■ **What to work on**: Please copy, character for character, each line from the beginning of the listing to the line containing "16-bit field. -/", including both.

■ **Source material**:
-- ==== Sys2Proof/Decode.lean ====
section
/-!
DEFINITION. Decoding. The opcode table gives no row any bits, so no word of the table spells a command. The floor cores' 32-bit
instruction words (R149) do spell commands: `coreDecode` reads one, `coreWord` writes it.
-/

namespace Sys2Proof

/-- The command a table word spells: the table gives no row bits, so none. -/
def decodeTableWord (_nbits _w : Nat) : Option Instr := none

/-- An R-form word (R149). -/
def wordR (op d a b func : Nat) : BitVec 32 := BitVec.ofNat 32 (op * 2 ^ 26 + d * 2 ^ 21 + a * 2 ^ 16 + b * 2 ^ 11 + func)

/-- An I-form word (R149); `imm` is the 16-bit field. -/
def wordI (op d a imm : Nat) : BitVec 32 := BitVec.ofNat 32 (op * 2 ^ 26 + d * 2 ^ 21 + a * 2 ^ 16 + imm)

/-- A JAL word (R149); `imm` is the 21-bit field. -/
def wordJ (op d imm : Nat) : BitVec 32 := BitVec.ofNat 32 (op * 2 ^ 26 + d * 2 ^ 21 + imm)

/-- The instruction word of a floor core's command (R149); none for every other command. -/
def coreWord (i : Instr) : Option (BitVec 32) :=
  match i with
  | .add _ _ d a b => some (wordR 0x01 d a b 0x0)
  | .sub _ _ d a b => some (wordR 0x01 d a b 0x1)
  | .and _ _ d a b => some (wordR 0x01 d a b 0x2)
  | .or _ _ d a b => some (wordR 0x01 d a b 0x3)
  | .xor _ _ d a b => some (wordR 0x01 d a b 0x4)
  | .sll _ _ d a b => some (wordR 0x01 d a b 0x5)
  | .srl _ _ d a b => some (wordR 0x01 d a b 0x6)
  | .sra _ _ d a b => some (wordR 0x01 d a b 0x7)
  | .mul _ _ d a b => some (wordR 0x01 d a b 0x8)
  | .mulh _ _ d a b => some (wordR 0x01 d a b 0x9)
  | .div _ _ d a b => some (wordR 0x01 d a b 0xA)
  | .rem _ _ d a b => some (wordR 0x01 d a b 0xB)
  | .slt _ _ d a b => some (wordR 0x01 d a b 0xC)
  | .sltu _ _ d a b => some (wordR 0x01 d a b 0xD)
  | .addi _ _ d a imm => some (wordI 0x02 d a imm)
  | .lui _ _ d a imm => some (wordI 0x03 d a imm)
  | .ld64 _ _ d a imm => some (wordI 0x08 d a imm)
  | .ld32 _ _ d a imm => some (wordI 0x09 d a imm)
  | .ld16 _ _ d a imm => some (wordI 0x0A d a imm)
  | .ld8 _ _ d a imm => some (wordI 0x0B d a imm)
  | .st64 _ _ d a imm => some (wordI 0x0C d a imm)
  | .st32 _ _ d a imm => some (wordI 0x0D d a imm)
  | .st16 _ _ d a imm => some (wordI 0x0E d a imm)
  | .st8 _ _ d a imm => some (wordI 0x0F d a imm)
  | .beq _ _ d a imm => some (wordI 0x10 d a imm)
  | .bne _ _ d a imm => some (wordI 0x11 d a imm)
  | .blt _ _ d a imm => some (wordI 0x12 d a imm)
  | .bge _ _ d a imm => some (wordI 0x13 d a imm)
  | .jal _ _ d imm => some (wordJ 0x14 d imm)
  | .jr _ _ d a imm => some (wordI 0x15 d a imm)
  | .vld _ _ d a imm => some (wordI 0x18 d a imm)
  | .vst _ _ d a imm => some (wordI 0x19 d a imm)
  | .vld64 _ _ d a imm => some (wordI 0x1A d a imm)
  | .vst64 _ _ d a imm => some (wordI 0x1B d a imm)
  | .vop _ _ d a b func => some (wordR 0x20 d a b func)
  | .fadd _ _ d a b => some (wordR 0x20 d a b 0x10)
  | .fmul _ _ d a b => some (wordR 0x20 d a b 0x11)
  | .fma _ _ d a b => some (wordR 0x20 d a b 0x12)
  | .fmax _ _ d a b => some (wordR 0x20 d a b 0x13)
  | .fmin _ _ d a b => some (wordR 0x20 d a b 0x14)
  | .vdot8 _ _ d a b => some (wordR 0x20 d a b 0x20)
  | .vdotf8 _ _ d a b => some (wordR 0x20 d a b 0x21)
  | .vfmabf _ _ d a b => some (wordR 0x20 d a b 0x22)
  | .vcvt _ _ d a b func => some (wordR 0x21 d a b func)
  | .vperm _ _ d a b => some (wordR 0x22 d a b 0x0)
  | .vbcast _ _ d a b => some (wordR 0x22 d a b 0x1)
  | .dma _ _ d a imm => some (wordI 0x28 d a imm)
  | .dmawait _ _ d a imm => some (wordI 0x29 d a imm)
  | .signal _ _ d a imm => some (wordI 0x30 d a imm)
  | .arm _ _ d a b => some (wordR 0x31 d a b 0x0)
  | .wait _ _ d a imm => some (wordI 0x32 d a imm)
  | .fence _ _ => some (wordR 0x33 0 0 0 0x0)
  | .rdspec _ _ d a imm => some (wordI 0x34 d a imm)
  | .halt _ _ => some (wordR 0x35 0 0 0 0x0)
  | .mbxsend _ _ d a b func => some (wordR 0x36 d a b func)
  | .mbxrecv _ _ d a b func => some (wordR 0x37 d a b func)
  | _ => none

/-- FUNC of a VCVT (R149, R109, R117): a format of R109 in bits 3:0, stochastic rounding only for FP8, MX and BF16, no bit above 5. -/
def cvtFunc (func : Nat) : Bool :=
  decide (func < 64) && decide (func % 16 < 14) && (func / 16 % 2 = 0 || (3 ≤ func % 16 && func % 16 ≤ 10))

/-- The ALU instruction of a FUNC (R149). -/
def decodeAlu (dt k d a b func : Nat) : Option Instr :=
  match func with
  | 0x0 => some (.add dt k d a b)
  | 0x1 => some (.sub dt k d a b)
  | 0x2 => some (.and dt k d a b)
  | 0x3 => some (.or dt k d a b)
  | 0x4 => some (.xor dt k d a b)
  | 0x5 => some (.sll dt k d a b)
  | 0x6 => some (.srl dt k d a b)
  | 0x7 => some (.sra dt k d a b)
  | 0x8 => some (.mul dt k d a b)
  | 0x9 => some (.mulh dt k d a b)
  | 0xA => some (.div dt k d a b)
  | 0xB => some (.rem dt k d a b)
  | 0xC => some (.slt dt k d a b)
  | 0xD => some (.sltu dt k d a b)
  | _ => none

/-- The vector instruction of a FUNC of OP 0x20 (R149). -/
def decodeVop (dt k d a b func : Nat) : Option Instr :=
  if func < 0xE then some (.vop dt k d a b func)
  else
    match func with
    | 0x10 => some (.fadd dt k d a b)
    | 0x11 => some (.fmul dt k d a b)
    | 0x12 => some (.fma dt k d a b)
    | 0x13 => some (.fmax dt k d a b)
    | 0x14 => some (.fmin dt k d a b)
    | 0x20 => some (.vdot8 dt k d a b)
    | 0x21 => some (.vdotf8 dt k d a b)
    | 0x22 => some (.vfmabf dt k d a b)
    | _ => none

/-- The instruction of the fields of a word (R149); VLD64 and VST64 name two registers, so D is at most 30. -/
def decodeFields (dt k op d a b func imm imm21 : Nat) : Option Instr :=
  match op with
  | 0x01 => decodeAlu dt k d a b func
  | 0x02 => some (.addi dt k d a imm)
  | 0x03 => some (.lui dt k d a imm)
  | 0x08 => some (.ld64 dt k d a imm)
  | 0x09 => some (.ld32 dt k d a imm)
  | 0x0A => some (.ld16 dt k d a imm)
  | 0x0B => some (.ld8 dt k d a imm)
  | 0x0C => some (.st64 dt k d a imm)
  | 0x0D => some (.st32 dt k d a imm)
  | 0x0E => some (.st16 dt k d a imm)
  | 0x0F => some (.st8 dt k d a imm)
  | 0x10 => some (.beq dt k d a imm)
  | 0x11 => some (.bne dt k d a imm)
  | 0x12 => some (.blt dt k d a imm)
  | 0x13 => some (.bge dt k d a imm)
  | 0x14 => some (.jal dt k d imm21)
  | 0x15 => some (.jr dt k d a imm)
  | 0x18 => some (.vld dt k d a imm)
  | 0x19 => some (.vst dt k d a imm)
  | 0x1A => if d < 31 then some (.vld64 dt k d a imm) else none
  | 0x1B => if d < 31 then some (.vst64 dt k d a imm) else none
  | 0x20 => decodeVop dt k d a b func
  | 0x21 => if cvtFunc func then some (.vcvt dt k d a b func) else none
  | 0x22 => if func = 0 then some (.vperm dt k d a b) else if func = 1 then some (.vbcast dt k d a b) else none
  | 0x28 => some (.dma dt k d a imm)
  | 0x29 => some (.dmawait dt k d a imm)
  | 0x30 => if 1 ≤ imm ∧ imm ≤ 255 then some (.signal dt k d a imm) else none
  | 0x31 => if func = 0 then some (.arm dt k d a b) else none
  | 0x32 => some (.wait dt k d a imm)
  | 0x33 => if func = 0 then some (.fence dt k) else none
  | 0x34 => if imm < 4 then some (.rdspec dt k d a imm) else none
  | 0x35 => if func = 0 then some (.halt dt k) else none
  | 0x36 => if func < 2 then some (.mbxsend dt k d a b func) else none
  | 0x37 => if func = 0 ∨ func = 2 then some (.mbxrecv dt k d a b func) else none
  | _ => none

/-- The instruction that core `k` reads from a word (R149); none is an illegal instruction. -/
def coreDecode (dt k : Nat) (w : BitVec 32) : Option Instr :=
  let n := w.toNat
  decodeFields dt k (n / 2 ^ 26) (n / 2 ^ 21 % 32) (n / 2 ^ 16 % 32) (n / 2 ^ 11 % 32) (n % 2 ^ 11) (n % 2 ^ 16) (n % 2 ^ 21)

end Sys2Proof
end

■ **Result below**:
-- ==== Sys2Proof/Decode.lean ====
section
/-!
DEFINITION. Decoding. The opcode table gives no row any bits, so no word of the table spells a command. The floor cores' 32-bit
instruction words (R149) do spell commands: `coreDecode` reads one, `coreWord` writes it.
-/

namespace Sys2Proof

/-- The command a table word spells: the table gives no row bits, so none. -/
def decodeTableWord (_nbits _w : Nat) : Option Instr := none

/-- An R-form word (R149). -/
def wordR (op d a b func : Nat) : BitVec 32 := BitVec.ofNat 32 (op * 2 ^ 26 + d * 2 ^ 21 + a * 2 ^ 16 + b * 2 ^ 11 + func)

/-- An I-form word (R149); `imm` is the 16-bit field. -/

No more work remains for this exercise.